__Activity__. The required output is every line from the beginning of the entries below through the line that includes "r, some w =>", copied exactly.

:: Source data

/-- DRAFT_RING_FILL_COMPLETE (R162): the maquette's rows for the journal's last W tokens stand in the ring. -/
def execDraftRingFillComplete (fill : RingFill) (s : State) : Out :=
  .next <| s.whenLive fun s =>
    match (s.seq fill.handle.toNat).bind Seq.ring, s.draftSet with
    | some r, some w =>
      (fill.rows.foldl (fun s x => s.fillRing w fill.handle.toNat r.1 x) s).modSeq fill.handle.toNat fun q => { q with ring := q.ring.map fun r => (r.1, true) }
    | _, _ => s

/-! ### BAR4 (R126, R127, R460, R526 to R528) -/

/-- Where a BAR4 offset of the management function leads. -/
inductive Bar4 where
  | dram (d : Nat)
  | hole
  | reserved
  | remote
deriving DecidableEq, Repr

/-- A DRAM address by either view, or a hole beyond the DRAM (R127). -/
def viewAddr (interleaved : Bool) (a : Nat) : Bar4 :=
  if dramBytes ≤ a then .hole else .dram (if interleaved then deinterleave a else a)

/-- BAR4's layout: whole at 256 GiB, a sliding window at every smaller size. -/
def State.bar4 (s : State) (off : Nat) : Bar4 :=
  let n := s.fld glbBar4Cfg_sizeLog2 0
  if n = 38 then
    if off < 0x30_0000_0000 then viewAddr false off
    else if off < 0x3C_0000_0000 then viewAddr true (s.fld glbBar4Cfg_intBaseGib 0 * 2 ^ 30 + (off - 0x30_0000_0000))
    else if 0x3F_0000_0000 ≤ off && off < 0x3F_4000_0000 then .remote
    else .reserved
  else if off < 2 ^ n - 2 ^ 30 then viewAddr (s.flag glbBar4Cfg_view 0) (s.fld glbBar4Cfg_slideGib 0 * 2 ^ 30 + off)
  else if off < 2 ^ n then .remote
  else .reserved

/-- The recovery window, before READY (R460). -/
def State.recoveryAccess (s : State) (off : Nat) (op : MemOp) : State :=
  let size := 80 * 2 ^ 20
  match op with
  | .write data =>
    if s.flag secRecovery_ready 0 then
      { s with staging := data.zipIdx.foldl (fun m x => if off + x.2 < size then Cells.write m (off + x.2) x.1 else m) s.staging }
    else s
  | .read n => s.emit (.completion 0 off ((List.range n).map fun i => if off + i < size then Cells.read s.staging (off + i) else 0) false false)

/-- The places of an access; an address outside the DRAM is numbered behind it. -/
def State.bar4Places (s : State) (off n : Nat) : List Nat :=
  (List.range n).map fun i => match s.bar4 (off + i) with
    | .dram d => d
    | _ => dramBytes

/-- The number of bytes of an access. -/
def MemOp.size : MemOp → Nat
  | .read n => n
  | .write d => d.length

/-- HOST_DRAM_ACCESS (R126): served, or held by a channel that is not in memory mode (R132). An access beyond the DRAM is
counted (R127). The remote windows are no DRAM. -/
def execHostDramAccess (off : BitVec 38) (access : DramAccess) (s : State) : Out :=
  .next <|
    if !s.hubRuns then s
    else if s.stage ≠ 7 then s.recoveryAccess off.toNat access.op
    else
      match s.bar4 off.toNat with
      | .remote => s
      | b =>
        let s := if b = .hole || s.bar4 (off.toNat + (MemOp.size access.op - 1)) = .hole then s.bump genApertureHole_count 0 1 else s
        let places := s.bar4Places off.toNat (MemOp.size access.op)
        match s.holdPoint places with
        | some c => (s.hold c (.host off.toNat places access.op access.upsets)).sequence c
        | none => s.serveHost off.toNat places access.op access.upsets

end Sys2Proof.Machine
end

::::

__Exercise answer__.
/-- DRAFT_RING_FILL_COMPLETE (R162): the maquette's rows for the journal's last W tokens stand in the ring. -/
def execDraftRingFillComplete (fill : RingFill) (s : State) : Out :=
  .next <| s.whenLive fun s =>
    match (s.seq fill.handle.toNat).bind Seq.ring, s.draftSet with
    | some r, some w =>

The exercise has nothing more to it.